Solved – Confidence Interval for Regression Line (simple linear regression)

confidence intervalexcelmathematical-statisticsregressionstatistical significance

So I've constructed a confidence interval for my regression line. However, because I have 2500 data points it is a very, very narrow interval (I can barely see it next to the regression line when I make it a 99% interval). I've also been reading similar questions but I just can't get a basic understanding of what this confidence interval means.

Here are my thoughts..
I think it is saying that if I draw another 2500 sample that I can be 99% sure the new estimated regression line will lie within this C.I? Or, in other words, I could draw 100 more samples, fit them and expect only 1 out of the 100 estimated regression lines would violate these new CI. I notice it widens at each end of the graph which would allow a new line to pivot properly if a slightly different coefficient was estimated so that sort of makes sense.

Please let me know what you think I would really appreciate it!

Best Answer

You are partially correct about the interpretation of confidence interval. It tells about the population parameter (as opposed to sample statistic) which in your case is regression coefficient of the entire population.
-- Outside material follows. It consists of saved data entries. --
-- ==== Sys2Proof/Config.lean ====
section
/-! DEFINITION. What the manual leaves to each module or to a standard outside it, and the free values.
A constant without a body is a free value: no proof can see what it is, so a claim holds whatever it is. -/

namespace Sys2Proof.Config

/-- Free value (log entry 4, DESIGN CHOICE): a word for the n-th value the manual leaves open; the step reads the
counter `State.fresh` and advances it. -/
opaque freeWord : Nat → Nat

/-- Free value (log entry 80, DESIGN CHOICE): whether the enumerated USB host reads `SVC` in a microsecond of the
timebase (R61); no row of the opcode table reports it. -/
opaque usbReads : (now : Nat) → Bool

/-- Free values (log entry 85, DESIGN CHOICE): the received optical power of a fabric port in 0.1 dBm, and its transmitter
bias in 10 µA, as the monitors measure them at an instant of the timebase (R240). -/
opaque optPower : (now port : Nat) → Int
opaque txBias : (now port : Nat) → Nat

/-- Free value (log entry 86, DESIGN CHOICE): by how much a sync at an instant of the timebase with an offset in ns steers the
rate (R234 says which way, R231 how far at most). -/
opaque steerBy : (now : Nat) → (offset : Int) → Nat

/-- Free value (log entry 92, DESIGN CHOICE): the cause byte of an emitted transition of a condition (tag and slot in one
number) that no event of its epoch caused (R132 names causes that occurred in the epoch alone). -/
opaque openCause : (epoch cond : Nat) → Nat

/-- Free value (log entry 28, DESIGN CHOICE): whether an edge of a received image was active in the epoch of the image though its
hold counter is 0: the last epoch of a hold leaves no trace in it (R143). -/
opaque edgeWasActive : (epoch edge : Nat) → Bool

/-- Free value (log entry 22, DESIGN CHOICE): whether the ECDSA P-256 signature `sig` verifies against the key in mask ROM
(R523), which the manual does not give. The firmware content is given by its bytes that are not zero and its length. -/
opaque signatureValid : (content : List (Nat × BitVec 8)) → (length : Nat) → (sig : List (BitVec 8)) → Bool

/-- Free value (log entry 23, DESIGN CHOICE): whether a template table (Skelorn's internal form, R510) parses. -/
opaque templatesParse : List (BitVec 8) → Bool

/-- Free value (log entry 23, DESIGN CHOICE): the frame content a template renders for the given inputs (R442 leaves the
drawing to Skelorn's internal form); a frame is named by a number, equal numbers being equal frames. -/
opaque renderPage : (panel : Nat) → (page : Nat) → (inputs : List Nat) → Nat

/-- Free value (log entry 23, DESIGN CHOICE): whether the template table of a display region, named by the region's content CRC,
has a template for a page kind and parameter. -/
opaque hasTemplate : (crc : Nat) → (kind : Nat) → (param : Nat) → Bool

end Sys2Proof.Config
end

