-- ==== Sys2Proof/Machine/Flags.lean ====
section
/-! DEFINITION. Codes the node reports: operating states, profiles, qualities, alarm states, status codes,
and the flag bytes composed from the state. -/

namespace Sys2Proof.Machine

/-- Table 01-9. -/
def OpState.code : OpState → Nat
  | .start => 1 | .guard => 2 | .service => 3 | .island => 4 | .stopping => 5

/-- R183. -/
def Profile.code : Profile → Nat
  | .standard => 1 | .fast => 2 | .quiet => 3 | .fine => 4

def Profile.ofCode : Nat → Option Profile
  | 1 => some .standard | 2 => some .fast | 3 => some .quiet | 4 => some .fine | _ => none

/-- Epoch lengths in µs that a profile accepts (Table 01-10, Table 09-9). -/
def Profile.accepts : Profile → Nat → Bool
  | .standard, l => l == 10000 || l == 20000
  | .fast, l => l == 2000 || l == 5000
  | .quiet, l => l == 50000
  | .fine, l => l == 10000 || l == 20000

/-- Table 04-8. -/
def AlarmState.code : AlarmState → Nat
  | .normal => 0 | .unack => 1 | .acked => 2 | .rtnUnack => 3 | .latched => 4 | .shelved => 5
  | .suppressed => 6 | .outOfService => 7

/-- Table 05-5. -/
def Role.code : Role → Nat
  | .none => 0 | .head => 1 | .folded => 2 | .headFlood => 3

/-- Table 08-3. -/
def PortState.code : PortState → Nat
  | .disabled => 0 | .down => 1 | .hello => 2 | .up => 3 | .miswired => 4 | .held => 5 | .dark => 6

/-- Table 04-5. -/
def qGood : BitVec 8 := 0xC0
def qClamp : BitVec 8 := 0x40
def qRange : BitVec 8 := 0x41
def qCompliance : BitVec 8 := 0x42
def qInstrument : BitVec 8 := 0x43
def qUnconfigured : BitVec 8 := 0x00
def qChannel : BitVec 8 := 0x01
def qOpen : BitVec 8 := 0x02
def qOwnerAbsent : BitVec 8 := 0x03
def qNe43 : BitVec 8 := 0x04
def qBadInstrument : BitVec 8 := 0x05
def qConversion : BitVec 8 := 0x06
def qFieldSupply : BitVec 8 := 0x07

/-- Quality class BAD: bits [7:6] are 00 (R97). -/
def isBad (q : BitVec 8) : Bool := decide (q.toNat < 0x40)

/-- Tag flags byte of Table 04-6. -/
def TagDyn.flags (d : TagDyn) : Nat := flagBits [d.shelved, d.oos, d.suppressed, d.updated, d.rateArmed]

/-- Condition word of Table 04-7. -/
def Cond.word (c : Cond) : Nat :=
  c.state.code + flagBits [c.raw, c.qual, c.mark] * 16 + c.timer * 256

/-- Dynamic state as stored (Table 04-6). -/
def TagDyn.bytes (d : TagDyn) : Bytes :=
  le 4 d.value.toNat ++ le 1 d.quality.toNat ++ le 1 d.flags ++ le 2 (d.role.code + 4 * d.age) ++ le 8 d.stamp
    ++ le 4 d.deadline ++ le 4 d.rateRef.toNat ++ le 4 d.rateEpoch ++ le 4 d.rate.toNat
    ++ (d.conds.flatMap fun c => le 4 c.word)

def AlarmState.ofCode : Nat → AlarmState
  | 1 => .unack | 2 => .acked | 3 => .rtnUnack | 4 => .latched | 5 => .shelved | 6 => .suppressed
  | 7 => .outOfService | _ => .normal

def Role.ofCode : Nat → Role
  | 1 => .head | 2 => .folded | 3 => .headFlood | _ => .none

def Cond.ofWord (w : Nat) : Cond :=
  { state := .ofCode (w % 16), raw := w.testBit 4, qual := w.testBit 5, mark := w.testBit 6, timer := w / 256 }

/-- Dynamic state read back from its 64 bytes. -/
def TagDyn.ofBytes (b : Bytes) : TagDyn :=
  let f := u8 b 5
  { value := word32 b 0, quality := BitVec.ofNat 8 (u8 b 4), shelved := f.testBit 0, oos := f.testBit 1,
    suppressed := f.testBit 2, updated := f.testBit 3, rateArmed := f.testBit 4,
    role := .ofCode (u16 b 6 % 4), age := u16 b 6 / 4, stamp := u64 b 8, deadline := u32 b 16,
    rateRef := word32 b 20, rateEpoch := u32 b 24, rate := word32 b 28,
    conds := (List.range 8).map fun i => .ofWord (u32 b (32 + 4 * i)) }

/-- Lanes in service. -/
def laneCount (s : State) : Nat := (List.range 3).countP fun i => s.lanes.inService.toNat.testBit i

/-- Arrangement code of Table 06-1. -/
def arrangement (s : State) : Nat :=
  match s.op with
  | .start | .stopping => 0
  | .guard | .island =>
    match laneCount s with
    | 3 => 4 | 2 => 2 | 1 => 5 | _ => 0
  | .service =>
    match laneCount s with
    | 3 => if s.lanes.running = .fast then 3 else 1
    | 2 => 2 | 1 => 5 | _ => 0

/-- The node is in GUARD or SERVICE, the states in the replica (Table 01-9). -/
def inReplica (s : State) : Bool := decide (s.op = .guard ∨ s.op = .service)

/-- `NF` is energised (R460, R483). -/
def nfEnergised (s : State) : Bool :=
  decide (s.core = .running) && s.clk.wosc && !s.clk.woscTripped && inReplica s && !s.pw.failing && !s.pw.heldStart

/-- This node is caller of the most recently evaluated epoch. -/
def isCaller (s : State) : Bool :=
  inReplica s && decide (s.repl.rep.call.caller = some s.node) && s.repl.reseed.isNone

/-! ## Status codes (Table 02-13 and the chapters' tables) -/

namespace Status

def ok := 0x0000
def acceptedPending := 0x0001
def lenRange := 0x0010
def opcodeUnknown := 0x0011
def paramRange := 0x0012
def crcBad := 0x0013
def seqReused := 0x0014
def queueFull := 0x0015
def subscribersFull := 0x0016
def notPermittedPort := 0x0020
def keyRequired := 0x0021
def fuseSealed := 0x0022
def fuseVerify := 0x0023
def fuseConditions := 0x0024
def injNotAllowed := 0x0026
def injCaller := 0x0027
def regionBusy := 0x0030
def superseded := 0x0031
def resourceConflict := 0x0032
def stagingFull := 0x0033
def sessionUnknown := 0x0034
def contentCrc := 0x0035
def signatureBad := 0x0036
def imageForeign := 0x0037
def stageMismatch := 0x0038
def nodeTableInvalid := 0x0039
def updateRunning := 0x003A
def channelRetired := 0x0040
def guardActive := 0x0041
def profileUnavailable := 0x0042
def epochLoad := 0x0043
def frozen := 0x0050
def recorderLost := 0x0051
def noFabricTime := 0x0052
def stationUnreachable := 0x0060
def notCaller := 0x0061
def shelveDenied := 0x0070
def tagUnused := 0x0071
def notInReplica := 0x0072
def descriptorInvalid := 0x0073
def edgeInvalid := 0x0074
def watchNotBound := 0x0080
def pathBudget := 0x0090
def updateBudget := 0x00A0
def epochSize := 0x00A1
def snapTooSoon := 0x00A2
def snapBusy := 0x00A3
def snapNone := 0x00A4
def channelInvalid := 0x00B0
def checkBusy := 0x00B1
def instrumentSilent := 0x00C0
def loopUnavailable := 0x00C1
def dioInvalid := 0x00D0
def dioNotHost := 0x00D1
def pageUnknown := 0x00E0
def panelUnavailable := 0x00E1
def displayInvalid := 0x00E2
def internalFault := 0x00F0

end Status

end Sys2Proof.Machine
end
A confidence interval is a range of values, derived from sample statistics, that is likely to contain the value of an unknown population parameter such as mean and regression coefficient. Because of their random nature, it is unlikely that two samples from a given population will yield identical confidence intervals. But if you repeated your sample many times, a certain percentage of the resulting confidence intervals would contain the unknown population parameter. The percentage of these confidence intervals that contain the parameter is the confidence level of the interval.
A $99\%$ confidence interval indicates that $99$ out of $100$ from the same population will confidence intervals that contain the population parameter. To make the idea clearer consider this: As the sample size increases, the sampling error decreases and the intervals become narrower. If you could increase the sample size to equal the population, there would be no sampling error. In this case, the confidence interval would have a width of zero and be equal to the true population parameter.